* DATA TO USE *
※ ※ ※

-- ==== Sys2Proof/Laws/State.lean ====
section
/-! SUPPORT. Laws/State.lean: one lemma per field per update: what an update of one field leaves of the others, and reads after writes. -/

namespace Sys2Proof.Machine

※ ※ ※

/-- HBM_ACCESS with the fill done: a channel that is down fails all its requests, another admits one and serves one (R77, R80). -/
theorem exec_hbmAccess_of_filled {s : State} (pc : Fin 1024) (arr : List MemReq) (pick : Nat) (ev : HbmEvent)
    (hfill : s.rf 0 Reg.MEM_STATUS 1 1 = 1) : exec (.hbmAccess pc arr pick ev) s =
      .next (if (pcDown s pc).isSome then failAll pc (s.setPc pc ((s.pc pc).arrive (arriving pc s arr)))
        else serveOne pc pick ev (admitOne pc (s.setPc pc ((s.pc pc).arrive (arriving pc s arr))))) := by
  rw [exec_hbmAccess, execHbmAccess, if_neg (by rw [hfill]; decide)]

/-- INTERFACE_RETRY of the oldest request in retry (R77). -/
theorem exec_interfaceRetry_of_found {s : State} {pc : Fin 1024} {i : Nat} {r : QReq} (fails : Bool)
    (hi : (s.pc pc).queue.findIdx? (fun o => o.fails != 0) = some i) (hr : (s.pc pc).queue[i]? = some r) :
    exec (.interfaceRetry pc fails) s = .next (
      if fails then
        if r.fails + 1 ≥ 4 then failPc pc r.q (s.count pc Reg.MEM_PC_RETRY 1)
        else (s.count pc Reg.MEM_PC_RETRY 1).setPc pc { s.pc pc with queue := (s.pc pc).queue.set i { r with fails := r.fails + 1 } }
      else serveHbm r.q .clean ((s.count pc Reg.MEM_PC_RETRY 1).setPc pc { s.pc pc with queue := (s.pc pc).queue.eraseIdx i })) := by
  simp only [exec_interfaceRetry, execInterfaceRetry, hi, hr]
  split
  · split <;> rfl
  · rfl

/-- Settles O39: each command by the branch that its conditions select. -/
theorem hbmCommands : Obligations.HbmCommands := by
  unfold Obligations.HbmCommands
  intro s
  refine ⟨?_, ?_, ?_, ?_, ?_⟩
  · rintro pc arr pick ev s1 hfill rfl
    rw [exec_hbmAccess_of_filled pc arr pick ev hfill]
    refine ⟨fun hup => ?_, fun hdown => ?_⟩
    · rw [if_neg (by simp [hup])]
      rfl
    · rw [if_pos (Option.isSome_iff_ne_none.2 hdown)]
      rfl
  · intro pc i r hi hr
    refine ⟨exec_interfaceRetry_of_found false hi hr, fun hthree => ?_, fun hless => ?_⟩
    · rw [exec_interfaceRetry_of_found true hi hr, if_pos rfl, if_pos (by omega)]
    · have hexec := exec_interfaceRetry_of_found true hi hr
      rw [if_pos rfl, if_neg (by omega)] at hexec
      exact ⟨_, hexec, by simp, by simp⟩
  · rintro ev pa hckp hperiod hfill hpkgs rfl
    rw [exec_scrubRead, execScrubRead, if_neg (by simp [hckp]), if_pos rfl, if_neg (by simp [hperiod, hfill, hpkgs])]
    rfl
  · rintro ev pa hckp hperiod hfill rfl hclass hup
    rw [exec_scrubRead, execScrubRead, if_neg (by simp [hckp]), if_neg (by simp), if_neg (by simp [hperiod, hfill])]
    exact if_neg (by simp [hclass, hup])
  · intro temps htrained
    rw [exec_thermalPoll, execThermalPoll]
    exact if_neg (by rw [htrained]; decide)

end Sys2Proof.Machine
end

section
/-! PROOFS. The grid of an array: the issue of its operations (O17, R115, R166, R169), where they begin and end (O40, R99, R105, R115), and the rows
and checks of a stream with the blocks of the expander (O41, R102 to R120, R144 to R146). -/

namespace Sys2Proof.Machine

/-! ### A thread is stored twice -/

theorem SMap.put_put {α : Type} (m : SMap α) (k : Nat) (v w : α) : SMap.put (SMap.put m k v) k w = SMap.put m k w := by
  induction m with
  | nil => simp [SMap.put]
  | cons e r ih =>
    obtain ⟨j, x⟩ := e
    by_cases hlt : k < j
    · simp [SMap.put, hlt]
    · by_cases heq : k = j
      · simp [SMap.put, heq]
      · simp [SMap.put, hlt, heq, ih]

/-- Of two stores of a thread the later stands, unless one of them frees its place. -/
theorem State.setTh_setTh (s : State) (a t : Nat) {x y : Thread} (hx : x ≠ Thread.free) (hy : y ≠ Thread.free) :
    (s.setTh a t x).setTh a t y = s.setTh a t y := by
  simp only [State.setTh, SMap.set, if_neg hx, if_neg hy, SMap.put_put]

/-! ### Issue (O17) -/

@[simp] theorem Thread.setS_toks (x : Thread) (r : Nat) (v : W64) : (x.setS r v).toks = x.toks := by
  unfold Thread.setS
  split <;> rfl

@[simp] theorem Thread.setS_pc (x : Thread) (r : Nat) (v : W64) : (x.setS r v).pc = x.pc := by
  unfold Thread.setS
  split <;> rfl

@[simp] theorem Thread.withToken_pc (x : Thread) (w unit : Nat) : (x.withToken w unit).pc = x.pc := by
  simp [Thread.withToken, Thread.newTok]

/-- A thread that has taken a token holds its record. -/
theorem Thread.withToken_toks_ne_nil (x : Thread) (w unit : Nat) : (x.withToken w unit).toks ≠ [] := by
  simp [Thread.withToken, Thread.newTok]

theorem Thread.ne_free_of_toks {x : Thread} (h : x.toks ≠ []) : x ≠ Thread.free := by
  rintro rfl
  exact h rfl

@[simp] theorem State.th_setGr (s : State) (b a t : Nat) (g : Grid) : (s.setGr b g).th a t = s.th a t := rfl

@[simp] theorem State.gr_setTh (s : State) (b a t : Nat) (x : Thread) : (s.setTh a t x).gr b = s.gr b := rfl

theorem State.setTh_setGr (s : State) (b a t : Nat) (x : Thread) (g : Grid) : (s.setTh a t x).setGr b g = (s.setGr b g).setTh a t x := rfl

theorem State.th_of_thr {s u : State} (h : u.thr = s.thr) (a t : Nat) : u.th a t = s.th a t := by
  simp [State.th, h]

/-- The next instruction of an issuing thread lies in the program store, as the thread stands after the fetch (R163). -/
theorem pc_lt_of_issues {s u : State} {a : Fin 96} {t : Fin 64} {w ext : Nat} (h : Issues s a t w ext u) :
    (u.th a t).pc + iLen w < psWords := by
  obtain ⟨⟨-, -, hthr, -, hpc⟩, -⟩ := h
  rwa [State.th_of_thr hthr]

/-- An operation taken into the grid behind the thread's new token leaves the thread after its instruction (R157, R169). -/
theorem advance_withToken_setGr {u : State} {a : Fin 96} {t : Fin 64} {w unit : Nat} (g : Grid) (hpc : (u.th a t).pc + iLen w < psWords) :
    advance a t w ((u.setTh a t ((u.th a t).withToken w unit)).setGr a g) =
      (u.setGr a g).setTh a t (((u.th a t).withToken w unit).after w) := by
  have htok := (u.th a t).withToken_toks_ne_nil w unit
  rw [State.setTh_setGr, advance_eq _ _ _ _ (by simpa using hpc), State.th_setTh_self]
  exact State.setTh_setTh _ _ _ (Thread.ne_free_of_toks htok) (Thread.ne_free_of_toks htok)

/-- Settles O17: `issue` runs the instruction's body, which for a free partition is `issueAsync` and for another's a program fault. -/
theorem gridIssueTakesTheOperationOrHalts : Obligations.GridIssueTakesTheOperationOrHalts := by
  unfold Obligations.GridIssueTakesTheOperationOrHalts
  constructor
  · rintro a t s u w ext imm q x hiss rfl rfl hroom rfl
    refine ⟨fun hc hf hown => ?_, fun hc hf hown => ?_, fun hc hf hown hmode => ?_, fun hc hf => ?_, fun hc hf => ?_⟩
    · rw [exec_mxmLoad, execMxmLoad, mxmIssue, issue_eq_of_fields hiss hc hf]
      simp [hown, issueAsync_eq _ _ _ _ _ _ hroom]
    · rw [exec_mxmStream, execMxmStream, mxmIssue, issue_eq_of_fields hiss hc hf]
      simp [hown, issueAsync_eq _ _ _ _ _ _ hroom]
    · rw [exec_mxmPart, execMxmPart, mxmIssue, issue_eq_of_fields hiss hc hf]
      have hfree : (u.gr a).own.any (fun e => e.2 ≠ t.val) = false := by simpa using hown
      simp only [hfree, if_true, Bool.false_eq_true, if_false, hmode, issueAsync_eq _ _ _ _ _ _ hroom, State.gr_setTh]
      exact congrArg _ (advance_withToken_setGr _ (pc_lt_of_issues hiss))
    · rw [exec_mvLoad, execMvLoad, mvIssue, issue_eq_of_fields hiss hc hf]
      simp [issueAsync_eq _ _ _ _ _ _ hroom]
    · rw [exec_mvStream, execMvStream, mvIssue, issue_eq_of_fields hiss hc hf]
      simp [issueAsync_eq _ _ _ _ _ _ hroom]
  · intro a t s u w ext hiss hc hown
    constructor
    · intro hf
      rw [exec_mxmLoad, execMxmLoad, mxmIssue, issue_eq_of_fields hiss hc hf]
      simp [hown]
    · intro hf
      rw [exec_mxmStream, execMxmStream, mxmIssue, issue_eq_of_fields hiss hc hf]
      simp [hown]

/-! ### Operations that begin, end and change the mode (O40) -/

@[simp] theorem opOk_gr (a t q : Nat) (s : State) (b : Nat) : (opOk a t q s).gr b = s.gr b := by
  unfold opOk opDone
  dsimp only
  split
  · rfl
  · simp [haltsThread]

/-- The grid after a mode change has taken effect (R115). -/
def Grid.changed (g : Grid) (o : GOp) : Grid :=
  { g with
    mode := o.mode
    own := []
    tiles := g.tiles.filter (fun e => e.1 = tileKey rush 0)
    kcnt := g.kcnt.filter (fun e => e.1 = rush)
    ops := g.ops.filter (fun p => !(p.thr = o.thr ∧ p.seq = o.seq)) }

※ ※ ※

* AIM OF THE TASK *
Your answer should be the exact lines above from the one with "advance a t" through the one with "rw [State.setTh_setGr, advance_eq", both included, and nothing besides.

* YOUR RESPONSE *
    advance a t w ((u.setTh a t ((u.th a t).withToken w unit)).setGr a g) =
      (u.setGr a g).setTh a t (((u.th a t).withToken w unit).after w) := by
  have htok := (u.th a t).withToken_toks_ne_nil w unit
  rw [State.setTh_setGr, advance_eq _ _ _ _ (by simpa using hpc), State.th_setTh_self]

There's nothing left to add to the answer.